■ **Directions**
Write down exactly the lines of the records below, beginning with the first and ending with the line that includes "(Instr.rdprn 0 1023).wellFormed".

[Stored data]
· · · · · · ·

-- ==== Sys2Proof/Tests/Slice0.lean ====
section
/-! SUPPORT. Tests. Every expected value is one of spec/95_test_vectors.md or a worked encoding of R77, or is worked out by
hand from the rule named; none is the model's own answer. Then a witness for every statement that has hypotheses. -/

namespace Sys2Proof.Tests

open Sys2Proof.Machine

/-! ### Well-formedness: a term each check refuses -/

/-- R35: registers 11 to 15 do not exist. -/
theorem test_wf_rdreg : (Instr.rdreg 10).wellFormed = true ∧ (Instr.rdreg 11).wellFormed = false := by decide

/-- R78: 0 and 11 to 15 are not tap indices, in either operand. -/
theorem test_wf_settap : (Instr.settap 1 10).wellFormed = true ∧ (Instr.settap 0 6).wellFormed = false ∧
    (Instr.settap 11 6).wellFormed = false ∧ (Instr.settap 2 0).wellFormed = false ∧
    (Instr.settap 2 15).wellFormed = false := by decide

/-- R83: encoding 3 is reserved; R45: PRN has no element 1023. -/
theorem test_wf_rdprn : (Instr.rdprn 2 1022).wellFormed = true ∧ (Instr.rdprn 3 0).wellFormed = false ∧
    (Instr.rdprn 0 1023).wellFormed = false := by decide

/-- R45, R53: CHIP has no element 1023 and no sum is at offset 1023. -/
theorem test_wf_index : (Instr.rdchip 1022).wellFormed = true ∧ (Instr.rdchip 1023).wellFormed = false ∧
    (Instr.csum 1022).wellFormed = true ∧ (Instr.csum 1023).wellFormed = false := by decide

/-! ### Decoding: a word of every command, bit by bit from the formats of R68 (spec/95 section 2.4, R77) -/

theorem test_decode_nop : decode 0b00000000_00000000_00000000_00000000#32 = .ok .nop := by decide
theorem test_decode_rdreg : decode 0b00000001_00000000_00000000_00001010#32 = .ok (.rdreg 10) := by decide
theorem test_decode_settap : decode 0b00010000_00000000_00000000_00100110#32 = .ok (.settap 2 6) := by decide
theorem test_decode_selsat : decode 0b00010001_00000000_00000000_00010111#32 = .ok (.selsat 23) := by decide
theorem test_decode_ginit : decode 0b00010010_00000000_00000000_00000000#32 = .ok .ginit := by decide
theorem test_decode_gstep : decode 0b00010011_00000000_00000000_00000000#32 = .ok .gstep := by decide
theorem test_decode_gen : decode 0b00010100_00000000_00000000_00000000#32 = .ok .gen := by decide
theorem test_decode_rdprn : decode 0b00010101_00000000_00001000_00000101#32 = .ok (.rdprn 2 5) := by decide
theorem test_decode_clrchip : decode 0b00100000_00000000_00000000_00000000#32 = .ok .clrchip := by decide
theorem test_decode_ldchip : decode 0b00100001_00000000_00000000_11001110#32 = .ok (.ldchip (BitVec.ofInt 8 (-50))) := by
  decide
theorem test_decode_rdchip : decode 0b00100010_00000000_00000011_11111110#32 = .ok (.rdchip 1022) := by decide
theorem test_decode_setthr : decode 0b00100011_00000000_11000111_11001110#32 = .ok (.setthr 51150) := by decide
theorem test_decode_csum : decode 0b00100100_00000000_00000000_01100100#32 = .ok (.csum 100) := by decide
theorem test_decode_corr : decode 0b00100101_00000000_00000000_00000000#32 = .ok .corr := by decide
theorem test_decode_scan : decode 0b00110000_00000000_00000000_00000000#32 = .ok .scan := by decide
theorem test_decode_rdsat : decode 0b00110001_00000000_00000000_00011111#32 = .ok (.rdsat 31) := by decide

/-- Words whose opcode is one of the sixteen but which have a reserved bit (spec/95 section 2.4). -/
theorem test_decode_reserved : [0x00000001#32, 0x01000010#32, 0x10000100#32, 0x11000020#32, 0x12000001#32,
    0x15001000#32, 0x21000100#32, 0x22000400#32, 0x23020000#32, 0x24000400#32, 0x25800000#32, 0x30000001#32,
    0x31000020#32].map decode = List.replicate 13 (.error .reservedBit) := by decide +kernel

/-- Words whose opcode is none of the sixteen (spec/95 section 2.4). -/
theorem test_decode_unknown : [0x02000000#32, 0x0F000000#32, 0x16000000#32, 0x26000000#32, 0x32000000#32,
    0x80000000#32, 0xDEADBEEF#32, 0xFFFFFFFF#32].map decode = List.replicate 8 (.error .unknownOpcode) := by
  decide +kernel

/-- R48: the word 0x21000032 is carried as the bytes 0x32, 0x00, 0x00, 0x21; three bytes are no command. -/
theorem test_decode_bytes : decodeBytes [0x32, 0x00, 0x00, 0x21] = .ok (.ldchip 50) ∧
    decodeBytes [0x32, 0x00, 0x00] = .error .notFourBytes ∧
    decodeTableWord 32 0x2301FFFF = some (.setthr 131071) := by decide

/-! ### The datapath (spec/95 section 2.1) -/

/-- The table of single shifts. -/
theorem test_shifts :
    [0x3FF#10, 0x001#10, 0x080#10, 0x200#10, 0x100#10, 0x2AA#10, 0x155#10, 0x081#10, 0x3FE#10].map next1 =
      [0x1FF#10, 0x200#10, 0x240#10, 0x100#10, 0x080#10, 0x355#10, 0x2AA#10, 0x040#10, 0x3FF#10] ∧
    [0x3FF#10, 0x001#10, 0x080#10, 0x200#10, 0x100#10, 0x2AA#10, 0x155#10, 0x081#10, 0x3FE#10].map next2 =
      [0x1FF#10, 0x200#10, 0x240#10, 0x100#10, 0x280#10, 0x155#10, 0x0AA#10, 0x040#10, 0x3FF#10] := by decide +kernel

/-- The combiner's rows. -/
theorem test_combine : combine 0x3FF 0x3FF 2 6 = true ∧ combine 0x0FF 0x0FF 2 6 = false ∧
    combine 0x23F 0x13F 2 6 = true ∧ combine 0x001 0x200 1 10 = false ∧ combine 0x001 0x201 1 10 = true ∧
    combine 0x000 0x010 6 6 = false ∧ combine 0x3FE 0x001 10 3 = true ∧ combine 0x3FE 0x081 10 3 = false := by decide

/-- The trace for taps (2, 6): step 11 starts from (0x11C, 0x25A). -/
theorem test_trace : shiftTimes next1 11 0x3FF = 0x11C#10 ∧ shiftTimes next2 11 0x3FF = 0x25A#10 := by
  decide +kernel

/-- The first ten chips of satellites 1, 2, 5 and 24 of the default table. -/
theorem test_first_chips :
    (generateFrom 2 6 10 0x3FF 0x3FF = [true, true, false, false, true, false, false, false, false, false]) ∧
    (generateFrom 3 7 10 0x3FF 0x3FF = [true, true, true, false, false, true, false, false, false, false]) ∧
    (generateFrom 1 9 10 0x3FF 0x3FF = [true, false, false, true, false, true, true, false, true, true]) ∧
    (generateFrom 4 6 10 0x3FF 0x3FF = [true, true, true, true, false, false, false, true, true, false]) := by decide +kernel

/-- R119 by hand: three chips 1, 2, −3 against bits 1, 0, 1 at offset 1: 2 · 1 + (−3) · (−1) + 1 · 1 = 6. -/
theorem test_scalarSum : scalarSum [1#8, 2#8, BitVec.ofInt 8 (-3)] [true, false, true] 1 = 6 := by decide

/-- R115, R121: the test is strict and the lowest offset wins; R116: a negative sum gives bit 0. -/
theorem test_search :
    exceeds 200 200 = false ∧ exceeds (-201) 200 = true ∧
    searchFrom (fun o => if o = 1 then -201 else 300 * o) 200 5 0 = ⟨-201, 1, true⟩ ∧
    detectionOf ⟨-201, 1, true⟩ = ⟨true, false, 1⟩ ∧ detectionOf ⟨3069, 1022, true⟩ = ⟨true, true, 1022⟩ := by decide

/-- R129: the padded lengths for VW = 16 are 1024 and 2048, for VW = 1 exactly 1023 and 2046. -/
theorem test_padding : plen 16 = 1024 ∧ xlen 16 = 2048 ∧ plen 1 = 1023 ∧ xlen 1 = 2046 := by decide

/-! ### Commands, one step each -/

/-- The state after a run of one command on `s`. -/
def after (s : State) (i : Instr) : State :=
  match exec i s with
  | .next t => t
  | _ => s

/-- The response a command gives on `s`. -/
def response (s : State) (i : Instr) : Option (Bool × Word) :=
  match exec i s with
  | .next t => t.responses.getLast?.map fun r => (r.fault, r.rdata)
  | _ => none

theorem test_nop : after .reset .nop = { State.reset with responses := [⟨false, 0⟩] } := by decide

/-- spec/95 section 2.7: the registers straight after reset. -/
theorem test_rdreg : [0, 1, 2, 3, 4, 5, 6, 7, 8, 9, 10].map (fun r => response .reset (.rdreg r)) =
    [0x3FF, 0x3FF, 0x26, 0, 0, 0, 0xC8, 0, 0, 0, 0].map fun w => some (false, w) := by decide

/-- R82: a negative ACC reads sign-extended; R36: STATUS 0xED of section 2.5. -/
theorem test_rdreg_fields :
    response { State.reset with acc := BitVec.ofInt 18 (-3250) } (.rdreg 7) = some (false, 0xFFFFF34E) ∧
    response { State.reset with err := true, cause := 6, chipcnt := 1023, gcnt := 1023, sdone := true } (.rdreg 10) =
      some (false, 0xED) := by decide

theorem test_settap : let t := after { State.reset with gcnt := 5, rdone := true } (.settap 10 3)
    t.tap1 = 10 ∧ t.tap2 = 3 ∧ t.gcnt = 0 ∧ t.rdone = false ∧ t.sat = 0 := by decide

theorem test_settap_fault : response .reset (.settap 0 6) = some (true, 3) ∧
    response .reset (.settap 11 6) = some (true, 3) ∧ response .reset (.settap 2 15) = some (true, 3) := by decide

theorem test_selsat : let t := after .reset (.selsat 23)
    t.sat = 23 ∧ t.tap1 = 4 ∧ t.tap2 = 6 ∧ response .reset (.selsat 24) = some (true, 4) := by decide

theorem test_ginit : let t := after { State.reset with g1 := 5, g2 := 9, gcnt := 7, tap1 := 3, sdone := true } .ginit
    t.g1 = 0x3FF ∧ t.g2 = 0x3FF ∧ t.gcnt = 0 ∧ t.tap1 = 3 ∧ t.sdone = true := by decide

/-- Step 4 of the trace for taps (2, 6): from (0x23F, 0x13F) it emits 1 and goes to (0x31F, 0x29F). -/
theorem test_gstep : let t := after { State.reset with g1 := 0x23F, g2 := 0x13F, gcnt := 4 } .gstep
    t.g1 = 0x31F ∧ t.g2 = 0x29F ∧ t.gcnt = 5 ∧ t.prn = [(4, true)] ∧ t.responses = [⟨false, 1⟩] := by decide

theorem test_gstep_overrun : response { State.reset with gcnt := 1023 } .gstep = some (true, 6) := by decide

/-- Program P1: RDPRN 2, 2 of a bit 0 answers −1, RDPRN 1, 0 of a bit 1 answers 0xFF. -/
theorem test_rdprn :
    response { State.reset with gcnt := 3, prn := [(0, true), (1, true), (2, false)] } (.rdprn 2 2) =
      some (false, 0xFFFFFFFF) ∧
    response { State.reset with gcnt := 3, prn := [(0, true), (1, true), (2, false)] } (.rdprn 1 0) =
      some (false, 0xFF) := by decide

/-- R154: RDPRN 3, 0 reports 1, not 5; RDPRN 0, 0 after reset reports 5. -/
theorem test_rdprn_fault : response .reset (.rdprn 3 0) = some (true, 1) ∧
    response .reset (.rdprn 0 0) = some (true, 5) := by decide

theorem test_clrchip : let t := after { State.reset with chipcnt := 1, chip := [(0, 7)], sdone := true, acc := 9 } .clrchip
    t.chipcnt = 0 ∧ t.chip = [] ∧ t.sdone = false ∧ t.acc = 9 := by decide

theorem test_ldchip : let t := after { State.reset with chipcnt := 1, chip := [(0, 7)], rdone := true } (.ldchip 0x80)
    t.chip = [(0, 7), (1, 0x80)] ∧ t.chipcnt = 2 ∧ t.rdone = false ∧
    response { State.reset with chipcnt := 1023 } (.ldchip 0) = some (true, 7) := by decide

/-- spec/95 section 2.2: after LDCHIP −50, 50, −128. -/
theorem test_rdchip : let s := { State.reset with chipcnt := 3, chip := [(0, 0xCE), (1, 0x32), (2, 0x80)] }
    response s (.rdchip 0) = some (false, 0xFFFFFFCE) ∧ response s (.rdchip 1) = some (false, 0x32) ∧
    response s (.rdchip 2) = some (false, 0xFFFFFF80) ∧ response s (.rdchip 3) = some (true, 5) := by decide

theorem test_setthr : let t := after { State.reset with rdone := true, result := ⟨true, true, 3⟩ } (.setthr 200)
    t.thresh = 200 ∧ t.rdone = false ∧ t.result = ⟨false, false, 0⟩ := by decide

/-- spec/95 section 2.5: the order of CSUM's checks. -/
theorem test_csum_fault : response .reset (.csum 1023) = some (true, 5) ∧ response .reset (.csum 0) = some (true, 8) ∧
    response { State.reset with chipcnt := 1023 } (.csum 0) = some (true, 9) := by decide

theorem test_corr_fault : response .reset .corr = some (true, 8) ∧
    response { State.reset with gcnt := 1023 } .corr = some (true, 8) := by decide

theorem test_scan_fault : response .reset .scan = some (true, 8) := by decide

/-- spec/95 program P3: entry 5 is 0x1864 after the scan; section 2.7: 0x0000 before one. -/
theorem test_rdsat :
    response { State.reset with sdone := true, results := [(5, ⟨true, false, 100⟩)] } (.rdsat 5) =
      some (false, 0x1864) ∧
    response { State.reset with sdone := true, results := [(5, ⟨true, false, 100⟩)] } (.rdsat 4) =
      some (false, 0x1000) ∧
    response .reset (.rdsat 0) = some (false, 0) ∧ response .reset (.rdsat 31) = some (true, 4) := by decide

/-- The detection bitmap of program P5: entries 2 and 9 detected. -/
theorem test_bitmap :
    detectionBitmap { State.reset.block with results := [(2, ⟨true, true, 200⟩), (9, ⟨true, false, 900⟩)] } =
    0x00000204 := by decide

/-- spec/95 section 2.5: the first cause sticks, each response carries its own. -/
theorem test_first_cause : let t := after (after .reset .corr) (.settap 0 6)
    t.err = true ∧ t.cause = 8 ∧ t.responses = [⟨true, 8⟩, ⟨true, 3⟩] := by decide

/-- R88: the source's literal line. -/
theorem test_report : report [(1, ⟨true, true, 0⟩), (2, ⟨false, false, 0⟩), (10, ⟨true, false, 900⟩)] =
    ["Satellite  1 has sent bit 1 (delta = 0)", "Satellite 10 has sent bit 0 (delta = 900)"] := by decide

/-- R86, R87: a line of program P1 and the expansion of GENSAT 5. -/
theorem test_assembler : asmLine (.rdprn 2 2) = "RDPRN 2, 2" ∧ asmLine (.ldchip 0xCE) = "LDCHIP -50" ∧
    expand (.gensat 5) = [.selsat 5, .gen] := by decide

· · · · · · ·

■ **Response area**
-- ==== Sys2Proof/Tests/Slice0.lean ====
section
/-! SUPPORT. Tests. Every expected value is one of spec/95_test_vectors.md or a worked encoding of R77, or is worked out by
hand from the rule named; none is the model's own answer. Then a witness for every statement that has hypotheses. -/

namespace Sys2Proof.Tests

open Sys2Proof.Machine

/-! ### Well-formedness: a term each check refuses -/

/-- R35: registers 11 to 15 do not exist. -/
theorem test_wf_rdreg : (Instr.rdreg 10).wellFormed = true ∧ (Instr.rdreg 11).wellFormed = false := by decide

/-- R78: 0 and 11 to 15 are not tap indices, in either operand. -/
theorem test_wf_settap : (Instr.settap 1 10).wellFormed = true ∧ (Instr.settap 0 6).wellFormed = false ∧
    (Instr.settap 11 6).wellFormed = false ∧ (Instr.settap 2 0).wellFormed = false ∧
    (Instr.settap 2 15).wellFormed = false := by decide

/-- R83: encoding 3 is reserved; R45: PRN has no element 1023. -/
theorem test_wf_rdprn : (Instr.rdprn 2 1022).wellFormed = true ∧ (Instr.rdprn 3 0).wellFormed = false ∧
    (Instr.rdprn 0 1023).wellFormed = false := by decide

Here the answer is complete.